__Task instructions__:
Once you reach the line that holds "let c := c.enqueue x i k" in the listing below, output it and every line after it through the line that holds "def regRun (c", word for word.
- Opening Delimiter -
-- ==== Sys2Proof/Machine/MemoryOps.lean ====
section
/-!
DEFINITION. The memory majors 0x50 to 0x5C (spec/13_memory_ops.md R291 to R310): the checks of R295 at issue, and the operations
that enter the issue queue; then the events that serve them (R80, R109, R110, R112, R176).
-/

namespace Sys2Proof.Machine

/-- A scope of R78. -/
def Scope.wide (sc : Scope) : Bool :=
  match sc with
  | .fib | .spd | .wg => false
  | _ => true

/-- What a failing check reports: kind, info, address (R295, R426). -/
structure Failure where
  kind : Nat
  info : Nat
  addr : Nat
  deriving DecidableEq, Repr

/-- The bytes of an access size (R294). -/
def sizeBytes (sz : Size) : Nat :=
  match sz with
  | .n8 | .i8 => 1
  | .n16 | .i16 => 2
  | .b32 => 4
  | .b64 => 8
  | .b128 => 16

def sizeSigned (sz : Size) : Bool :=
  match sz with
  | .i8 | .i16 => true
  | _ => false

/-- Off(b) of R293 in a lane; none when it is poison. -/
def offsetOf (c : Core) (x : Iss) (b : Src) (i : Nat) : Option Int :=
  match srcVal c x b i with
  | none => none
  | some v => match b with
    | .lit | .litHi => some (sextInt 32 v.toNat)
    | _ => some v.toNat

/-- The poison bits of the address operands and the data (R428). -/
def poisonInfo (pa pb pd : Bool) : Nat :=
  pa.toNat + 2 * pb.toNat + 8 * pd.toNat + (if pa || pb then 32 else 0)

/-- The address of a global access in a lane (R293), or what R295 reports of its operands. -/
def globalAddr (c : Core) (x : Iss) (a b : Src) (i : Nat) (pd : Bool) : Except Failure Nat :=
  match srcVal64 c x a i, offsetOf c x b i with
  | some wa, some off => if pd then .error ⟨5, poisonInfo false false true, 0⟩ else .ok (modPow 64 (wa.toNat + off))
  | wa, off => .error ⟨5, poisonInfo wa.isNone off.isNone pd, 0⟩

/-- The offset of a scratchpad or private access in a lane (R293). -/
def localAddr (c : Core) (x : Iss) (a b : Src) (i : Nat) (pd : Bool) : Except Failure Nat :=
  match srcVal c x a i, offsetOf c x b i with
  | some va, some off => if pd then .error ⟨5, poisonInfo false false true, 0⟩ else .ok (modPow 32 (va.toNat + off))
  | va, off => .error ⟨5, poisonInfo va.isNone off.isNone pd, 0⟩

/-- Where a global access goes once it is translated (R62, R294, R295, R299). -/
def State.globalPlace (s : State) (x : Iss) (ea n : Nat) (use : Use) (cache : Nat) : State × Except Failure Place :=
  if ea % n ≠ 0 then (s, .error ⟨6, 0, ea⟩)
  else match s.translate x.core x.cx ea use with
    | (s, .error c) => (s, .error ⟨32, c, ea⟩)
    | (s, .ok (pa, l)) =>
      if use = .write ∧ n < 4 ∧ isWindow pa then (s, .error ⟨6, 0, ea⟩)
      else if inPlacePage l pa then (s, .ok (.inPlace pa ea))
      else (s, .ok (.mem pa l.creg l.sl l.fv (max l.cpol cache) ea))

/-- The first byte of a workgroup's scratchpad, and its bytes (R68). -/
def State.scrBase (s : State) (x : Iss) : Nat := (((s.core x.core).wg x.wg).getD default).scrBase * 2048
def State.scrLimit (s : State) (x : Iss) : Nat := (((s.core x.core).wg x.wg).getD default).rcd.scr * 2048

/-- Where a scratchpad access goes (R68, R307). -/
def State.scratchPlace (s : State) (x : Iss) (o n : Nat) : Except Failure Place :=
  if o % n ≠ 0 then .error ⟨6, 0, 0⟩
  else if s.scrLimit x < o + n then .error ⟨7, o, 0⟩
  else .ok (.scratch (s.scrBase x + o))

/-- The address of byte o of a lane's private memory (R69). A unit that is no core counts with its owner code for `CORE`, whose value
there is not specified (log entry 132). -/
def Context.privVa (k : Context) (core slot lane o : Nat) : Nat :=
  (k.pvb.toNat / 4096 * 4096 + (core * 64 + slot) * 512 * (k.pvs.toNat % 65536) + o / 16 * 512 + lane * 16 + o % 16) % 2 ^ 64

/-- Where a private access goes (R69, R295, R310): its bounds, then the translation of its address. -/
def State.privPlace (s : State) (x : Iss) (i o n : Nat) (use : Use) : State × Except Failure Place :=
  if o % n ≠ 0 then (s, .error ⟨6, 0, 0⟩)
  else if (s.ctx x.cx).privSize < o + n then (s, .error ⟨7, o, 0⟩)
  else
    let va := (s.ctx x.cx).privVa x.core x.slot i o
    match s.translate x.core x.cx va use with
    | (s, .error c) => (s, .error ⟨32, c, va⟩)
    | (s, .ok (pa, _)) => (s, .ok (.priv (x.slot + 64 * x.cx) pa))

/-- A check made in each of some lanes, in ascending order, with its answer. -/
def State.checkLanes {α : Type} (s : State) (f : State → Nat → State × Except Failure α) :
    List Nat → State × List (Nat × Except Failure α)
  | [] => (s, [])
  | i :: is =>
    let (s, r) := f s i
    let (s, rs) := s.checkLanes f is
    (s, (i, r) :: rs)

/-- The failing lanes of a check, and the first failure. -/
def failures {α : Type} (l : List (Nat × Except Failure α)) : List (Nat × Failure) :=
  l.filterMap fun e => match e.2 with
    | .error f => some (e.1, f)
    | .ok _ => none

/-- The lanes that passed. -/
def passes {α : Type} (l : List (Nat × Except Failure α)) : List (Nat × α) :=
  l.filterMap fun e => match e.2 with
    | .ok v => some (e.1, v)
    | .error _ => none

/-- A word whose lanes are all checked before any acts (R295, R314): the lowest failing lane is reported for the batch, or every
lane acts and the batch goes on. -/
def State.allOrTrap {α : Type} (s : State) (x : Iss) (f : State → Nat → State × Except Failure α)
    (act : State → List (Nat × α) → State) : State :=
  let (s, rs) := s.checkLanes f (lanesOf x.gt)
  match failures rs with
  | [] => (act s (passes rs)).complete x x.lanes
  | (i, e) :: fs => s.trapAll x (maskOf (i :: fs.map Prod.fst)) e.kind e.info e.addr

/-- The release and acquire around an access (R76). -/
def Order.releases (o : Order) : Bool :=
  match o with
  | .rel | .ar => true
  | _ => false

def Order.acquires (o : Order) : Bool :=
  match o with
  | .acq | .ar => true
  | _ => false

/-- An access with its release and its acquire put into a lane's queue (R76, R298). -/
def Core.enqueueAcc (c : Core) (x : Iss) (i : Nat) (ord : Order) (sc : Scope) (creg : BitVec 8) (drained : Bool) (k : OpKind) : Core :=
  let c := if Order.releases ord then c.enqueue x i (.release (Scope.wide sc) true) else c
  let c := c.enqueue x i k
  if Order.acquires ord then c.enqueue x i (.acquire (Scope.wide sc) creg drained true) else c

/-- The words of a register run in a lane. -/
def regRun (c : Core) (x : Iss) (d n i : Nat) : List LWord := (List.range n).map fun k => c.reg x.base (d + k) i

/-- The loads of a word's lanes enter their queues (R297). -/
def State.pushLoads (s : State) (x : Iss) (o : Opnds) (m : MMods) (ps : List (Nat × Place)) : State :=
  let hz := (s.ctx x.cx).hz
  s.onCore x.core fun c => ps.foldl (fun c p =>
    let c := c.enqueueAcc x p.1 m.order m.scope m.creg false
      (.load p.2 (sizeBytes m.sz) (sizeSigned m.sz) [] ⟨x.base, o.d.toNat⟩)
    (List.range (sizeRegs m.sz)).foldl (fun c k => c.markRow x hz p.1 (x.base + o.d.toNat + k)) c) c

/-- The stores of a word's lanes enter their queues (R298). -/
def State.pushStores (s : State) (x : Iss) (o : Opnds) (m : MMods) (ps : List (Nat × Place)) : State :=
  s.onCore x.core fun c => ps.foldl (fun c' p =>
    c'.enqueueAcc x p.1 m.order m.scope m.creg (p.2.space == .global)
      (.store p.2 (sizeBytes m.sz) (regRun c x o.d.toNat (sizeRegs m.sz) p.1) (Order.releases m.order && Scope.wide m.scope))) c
- Closing Delimiter -
__Solution for this problem__:
  let c := c.enqueue x i k
  if Order.acquires ord then c.enqueue x i (.acquire (Scope.wide sc) creg drained true) else c

/-- The words of a register run in a lane. -/
def regRun (c : Core) (x : Iss) (d n i : Nat) : List LWord := (List.range n).map fun k => c.reg x.base (d + k) i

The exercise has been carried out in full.